Stored data:
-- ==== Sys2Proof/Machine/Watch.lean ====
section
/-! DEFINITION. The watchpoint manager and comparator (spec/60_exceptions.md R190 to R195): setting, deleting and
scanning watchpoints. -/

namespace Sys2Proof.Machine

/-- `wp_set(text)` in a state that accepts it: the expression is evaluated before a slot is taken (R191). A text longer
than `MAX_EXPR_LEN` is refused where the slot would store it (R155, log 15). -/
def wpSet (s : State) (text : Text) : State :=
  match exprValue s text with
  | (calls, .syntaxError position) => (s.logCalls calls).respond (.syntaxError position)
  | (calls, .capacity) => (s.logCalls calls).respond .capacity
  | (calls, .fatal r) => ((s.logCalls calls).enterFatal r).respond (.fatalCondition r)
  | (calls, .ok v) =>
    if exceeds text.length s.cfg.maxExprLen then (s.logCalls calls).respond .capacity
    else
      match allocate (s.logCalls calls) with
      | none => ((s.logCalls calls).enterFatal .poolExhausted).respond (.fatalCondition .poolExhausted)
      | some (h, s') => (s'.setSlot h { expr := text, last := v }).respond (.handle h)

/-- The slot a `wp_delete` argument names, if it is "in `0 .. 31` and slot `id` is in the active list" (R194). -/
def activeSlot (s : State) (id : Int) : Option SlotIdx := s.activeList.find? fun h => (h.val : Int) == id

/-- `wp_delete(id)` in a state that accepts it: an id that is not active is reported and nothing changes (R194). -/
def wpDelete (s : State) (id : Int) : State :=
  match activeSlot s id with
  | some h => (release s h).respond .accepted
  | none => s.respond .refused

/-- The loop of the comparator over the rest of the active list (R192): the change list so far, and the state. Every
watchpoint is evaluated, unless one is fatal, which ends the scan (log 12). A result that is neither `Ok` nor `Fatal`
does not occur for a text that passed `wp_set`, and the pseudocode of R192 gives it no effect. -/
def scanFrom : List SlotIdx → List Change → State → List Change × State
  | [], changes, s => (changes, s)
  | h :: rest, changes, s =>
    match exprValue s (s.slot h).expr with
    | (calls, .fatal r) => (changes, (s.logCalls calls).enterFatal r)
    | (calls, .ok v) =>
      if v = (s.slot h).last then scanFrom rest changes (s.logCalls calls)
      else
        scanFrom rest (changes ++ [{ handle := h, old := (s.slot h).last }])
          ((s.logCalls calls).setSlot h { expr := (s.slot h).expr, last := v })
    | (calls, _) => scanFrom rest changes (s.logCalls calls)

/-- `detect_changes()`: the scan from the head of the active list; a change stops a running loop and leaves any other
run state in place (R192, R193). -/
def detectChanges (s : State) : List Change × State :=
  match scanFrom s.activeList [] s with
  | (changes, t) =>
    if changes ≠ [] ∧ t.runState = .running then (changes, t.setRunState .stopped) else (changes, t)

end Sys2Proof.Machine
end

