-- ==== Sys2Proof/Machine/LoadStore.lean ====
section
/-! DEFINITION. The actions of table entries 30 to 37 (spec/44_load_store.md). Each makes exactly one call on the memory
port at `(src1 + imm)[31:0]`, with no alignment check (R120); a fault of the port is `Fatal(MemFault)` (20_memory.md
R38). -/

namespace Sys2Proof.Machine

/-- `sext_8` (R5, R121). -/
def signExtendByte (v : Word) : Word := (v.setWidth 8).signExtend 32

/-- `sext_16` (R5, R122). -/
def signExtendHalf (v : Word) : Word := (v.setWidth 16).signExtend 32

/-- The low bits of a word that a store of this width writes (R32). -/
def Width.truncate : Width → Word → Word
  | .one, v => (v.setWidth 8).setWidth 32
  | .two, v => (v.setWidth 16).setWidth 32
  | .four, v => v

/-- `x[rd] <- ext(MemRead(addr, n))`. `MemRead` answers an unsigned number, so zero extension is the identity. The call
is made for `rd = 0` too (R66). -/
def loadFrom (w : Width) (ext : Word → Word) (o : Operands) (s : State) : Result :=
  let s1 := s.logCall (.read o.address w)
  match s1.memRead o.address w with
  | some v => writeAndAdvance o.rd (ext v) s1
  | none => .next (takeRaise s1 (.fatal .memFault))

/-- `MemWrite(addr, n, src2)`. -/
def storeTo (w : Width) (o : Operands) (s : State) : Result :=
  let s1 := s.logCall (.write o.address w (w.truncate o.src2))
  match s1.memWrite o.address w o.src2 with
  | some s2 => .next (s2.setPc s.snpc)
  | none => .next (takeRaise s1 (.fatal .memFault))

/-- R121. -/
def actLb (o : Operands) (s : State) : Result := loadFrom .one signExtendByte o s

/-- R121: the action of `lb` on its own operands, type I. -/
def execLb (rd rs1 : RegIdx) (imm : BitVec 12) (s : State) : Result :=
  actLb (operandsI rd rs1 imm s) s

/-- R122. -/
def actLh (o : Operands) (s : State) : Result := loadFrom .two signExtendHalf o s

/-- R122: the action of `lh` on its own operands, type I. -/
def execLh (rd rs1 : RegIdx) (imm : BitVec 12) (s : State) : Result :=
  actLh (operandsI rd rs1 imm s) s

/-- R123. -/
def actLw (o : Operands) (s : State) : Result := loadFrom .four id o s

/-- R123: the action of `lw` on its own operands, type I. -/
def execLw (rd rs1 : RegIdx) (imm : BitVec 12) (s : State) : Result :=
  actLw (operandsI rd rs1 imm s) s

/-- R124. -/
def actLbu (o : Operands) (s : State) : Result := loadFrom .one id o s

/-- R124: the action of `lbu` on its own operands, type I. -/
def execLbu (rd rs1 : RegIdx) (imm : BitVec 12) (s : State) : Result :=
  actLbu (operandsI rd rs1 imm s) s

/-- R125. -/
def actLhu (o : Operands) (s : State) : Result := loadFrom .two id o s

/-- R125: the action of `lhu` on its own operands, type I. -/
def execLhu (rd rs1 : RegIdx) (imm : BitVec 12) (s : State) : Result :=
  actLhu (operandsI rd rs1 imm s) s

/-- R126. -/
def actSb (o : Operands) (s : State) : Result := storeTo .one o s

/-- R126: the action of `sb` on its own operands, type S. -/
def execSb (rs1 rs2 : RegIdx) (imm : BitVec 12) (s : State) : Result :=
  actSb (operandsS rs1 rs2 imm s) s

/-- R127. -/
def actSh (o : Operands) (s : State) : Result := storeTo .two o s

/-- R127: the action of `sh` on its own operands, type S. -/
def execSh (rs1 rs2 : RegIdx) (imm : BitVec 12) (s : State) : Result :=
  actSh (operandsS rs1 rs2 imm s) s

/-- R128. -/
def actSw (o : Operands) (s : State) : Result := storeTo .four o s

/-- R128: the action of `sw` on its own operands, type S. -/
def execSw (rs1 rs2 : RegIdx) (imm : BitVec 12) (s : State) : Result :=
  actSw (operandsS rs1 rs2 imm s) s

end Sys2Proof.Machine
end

- [EXERCISE DESCRIPTION]:
Reproduce the lines above, beginning at the line with "def signExtendByte (v" and stopping after the line with "identity. The call", exactly as they are.

- [RESULT]:
def signExtendByte (v : Word) : Word := (v.setWidth 8).signExtend 32

/-- `sext_16` (R5, R122). -/
def signExtendHalf (v : Word) : Word := (v.setWidth 16).signExtend 32

/-- The low bits of a word that a store of this width writes (R32). -/
def Width.truncate : Width → Word → Word
  | .one, v => (v.setWidth 8).setWidth 32
  | .two, v => (v.setWidth 16).setWidth 32
  | .four, v => v

/-- `x[rd] <- ext(MemRead(addr, n))`. `MemRead` answers an unsigned number, so zero extension is the identity. The call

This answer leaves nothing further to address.